__Aim of the task__.
In the records below, find the line containing "(.one (primStep_configure_done hzero))" and restate it and all lines after it exactly, through the last line.

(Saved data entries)
/-- The commands but `SRESET`, in the order of their opcodes (R102). -/
def otherCommands : List Instr :=
  [.nop, .configure, .map, .txinit, .mix, .gensym, .genrun, .rxinit, .acclr, .corr, .avg, .corrwin, .decideCmd, .demsym,
    .demrun]

theorem map_encode_otherCommands :
    otherCommands.map (fun i => (encode i).toNat) = [0x00, 0x01] ++ datapathOpcodes := by decide

theorem mem_otherCommands {i : Instr} (hi : i ≠ .sreset) : i ∈ otherCommands := by
  cases i
  case sreset => exact absurd rfl hi
  all_goals decide

/-- Line 4 of R130 lets pass exactly the words of these commands. -/
theorem mem_opcodes_iff (v : Word) : v.toNat ∈ [0x00, 0x01] ++ datapathOpcodes ↔ ∃ i ∈ otherCommands, encode i = v := by
  rw [← map_encode_otherCommands, List.mem_map]
  simp only [BitVec.toNat_inj]

/-- A write of the whole word at offset 0 is a write of `CMD` (R72). -/
theorem hostWrite_cmd (v : Word) (s : State) : hostWrite 64 0 v s = writeCmd v s := rfl

/-- Settles O11: a word that is a command goes through `issue_lines`, any other through `illegalWord_lines`. -/
theorem commandAcceptanceOrder : Obligations.CommandAcceptanceOrder := by
  intro v s₀ ts as ht ha s
  rw [step_hostWrite ht ha, hostWrite_cmd]
  congr 1
  cases hdecode : decode v with
  | ok i =>
    obtain rfl : v = encode i := (decodeIsInverseOfEncode v i (by cases i <;> rfl)).mp hdecode
    rw [writeCmd_encode]
    by_cases hi : i = .sreset
    · subst hi
      rfl
    · have hsreset : encode i ≠ 0x02 := fun h => hi (eq_of_encode_eq (j := .sreset) h)
      have hconfigure : encode i = 0x01 ↔ i = .configure :=
        ⟨fun h => eq_of_encode_eq (j := .configure) h, fun h => h ▸ rfl⟩
      have hmem : (encode i).toNat ∈ [0x00, 0x01] ++ datapathOpcodes :=
        (mem_opcodes_iff _).mpr ⟨i, mem_otherCommands hi, rfl⟩
      rw [issue_lines hi, if_neg hsreset, if_neg (not_not_intro hmem)]
      simp only [hconfigure]
      rfl
  | error e =>
    have hnone : ∀ i, encode i ≠ v := by
      rintro i rfl
      cases (decode_encode i).symm.trans hdecode
    have hsreset : v ≠ 0x02 := (hnone .sreset).symm
    have hmem : ¬ v.toNat ∈ [0x00, 0x01] ++ datapathOpcodes := fun h => by
      obtain ⟨i, _, hi⟩ := (mem_opcodes_iff v).mp h
      exact hnone i hi
    rw [if_neg hsreset, if_pos hmem, writeCmd, hdecode]
    exact illegalWord_lines v s

/-- A command that is not accepted is no more than its turning away. -/
theorem exec_turnedAway {i : Instr} {s : State} (hi : i ≠ .sreset) (h : accepts i s = false) :
    exec i s = .next (s.turnedAway i) := by
  rw [exec_eq_runCommand s hi, runCommand_turnedAway h]

theorem exec_of_faulted {i : Instr} {s : State} (hi : i ≠ .sreset) (h : s.faulted = true) : exec i s = .next s := by
  rw [exec_turnedAway hi (accepts_of_faulted h i), turnedAway_of_faulted h]

theorem exec_of_lock {i : Instr} {s : State} (hi : i ≠ .sreset) (hf : s.faulted = false)
    (h : lockAdmits i s = false) : exec i s = .next (faultedWith s .sequence (encode i)) := by
  rw [exec_turnedAway hi (accepts_of_lock h), turnedAway_of_not_faulted hf]

/-- Settles O12, by the reason for which the command is turned away. -/
theorem commandTurnedAway : Obligations.CommandTurnedAway := by
  intro i s hi
  refine ⟨exec_of_faulted hi, fun hf hb => ?_, fun hf _ hconfigure hl => ?_, fun hf _ hnop hconfigure hl => ?_⟩
  · rw [exec_turnedAway hi (accepts_of_busy hb i), turnedAway_of_not_faulted hf]
  · subst hconfigure
    exact exec_of_lock hi hf ((lockAdmits_eq_false_iff hi s).mpr (.inl ⟨rfl, hl⟩))
  · have hdatapath : IsDatapath i := (isDatapath_iff i).mpr ⟨hnop, hconfigure, hi⟩
    exact exec_of_lock hi hf ((lockAdmits_eq_false_iff hi s).mpr (.inr ⟨hdatapath, hl⟩))

/-! ## The block's action (R134, R257, R258) -/

theorem retire_todo (s : State) : s.retire.cur.todo = s.cur.todo.tail := by
  unfold State.retire
  rcases s.cur.todo with _ | ⟨_, _ | ⟨_, _⟩⟩ <;> rfl

/-- Settles O16: a step performed leaves the tail of the work, a fault none of it, and a step held is one of the two that
wait. -/
theorem blockMakesProgress : Obligations.BlockMakesProgress := by
  intro s t hbusy h
  rcases blockStep_cases h with ⟨hnil, _⟩ | ⟨p, rest, htodo, ⟨s', hp, rfl⟩ | hp | ⟨s', c, info, hp, rfl⟩⟩
  · exact absurd hnil ((busy_eq_true_iff s).mp hbusy)
  · obtain ⟨_, _, _, _, _, _, _, _, hcur, _⟩ := primStep_done_frame hp
    left
    rw [retire_todo, hcur, htodo]
    exact Nat.lt_succ_self rest.length
  · right
    rw [htodo]
    rcases primStep_hold hp with ⟨rfl, hbgq, rfl⟩ | ⟨rfl, hlate, rfl⟩ | ⟨rfl, hnever, rfl⟩
    · exact ⟨rfl, .inl ⟨rfl, hbgq⟩⟩
    · exact ⟨rfl, .inr ⟨rfl, .inl hlate⟩⟩
    · exact ⟨rfl, .inr ⟨rfl, .inr hnever⟩⟩
  · left
    rw [htodo]
    exact Nat.succ_pos rest.length

/-! ## The control commands (R131 to R133) -/

/-- Settles O17: `NOP` needs no lock, and its one step is performed and writes nothing. -/
theorem nopChangesNothing : Obligations.NopChangesNothing := by
  intro s hf hb
  have haccepts : accepts .nop s = true := (accepts_iff .nop s).mpr ⟨hf, hb, rfl⟩
  rw [exec_eq_runCommand s (by decide)]
  exact runCommand_performs haccepts (expand_ne_nil .nop s (by decide)) (.one rfl)

theorem primStep_configure_done {s : State} (h : configMask s = 0) :
    primStep .configure s = .done { s with locked := true } := if_pos h

theorem primStep_configure_raised {s : State} (h : configMask s ≠ 0) :
    primStep .configure s = .raised s .config (BitVec.ofNat 64 (configMask s)) := if_neg h

/-- Settles O18: the written-out mask is `configMask`, by which the one step of `CONFIGURE` decides. -/
theorem configureChecksAndLocks : Obligations.ConfigureChecksAndLocks := by
  intro s hf hb hl e
  have haccepts : accepts .configure s = true :=
    (accepts_iff .configure s).mpr ⟨hf, hb, by rw [lockAdmits, hl]; rfl⟩
  have he : e = configMask s := by simp [e, configMask]
  rw [exec_eq_runCommand s (by decide), he]
  refine ⟨fun hzero => ?_, fun hmask => ?_⟩
  · exact runCommand_performs haccepts (expand_ne_nil .configure s (by decide)) (.one (primStep_configure_done hzero))
  · rw [← raiseFault_of_not_faulted hf]
    exact runCommand_raises (l := []) haccepts rfl (.nil s) (.refl s) (primStep_configure_raised hmask)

__Worked solution__.
  · exact runCommand_performs haccepts (expand_ne_nil .configure s (by decide)) (.one (primStep_configure_done hzero))
  · rw [← raiseFault_of_not_faulted hf]
    exact runCommand_raises (l := []) haccepts rfl (.nil s) (.refl s) (primStep_configure_raised hmask)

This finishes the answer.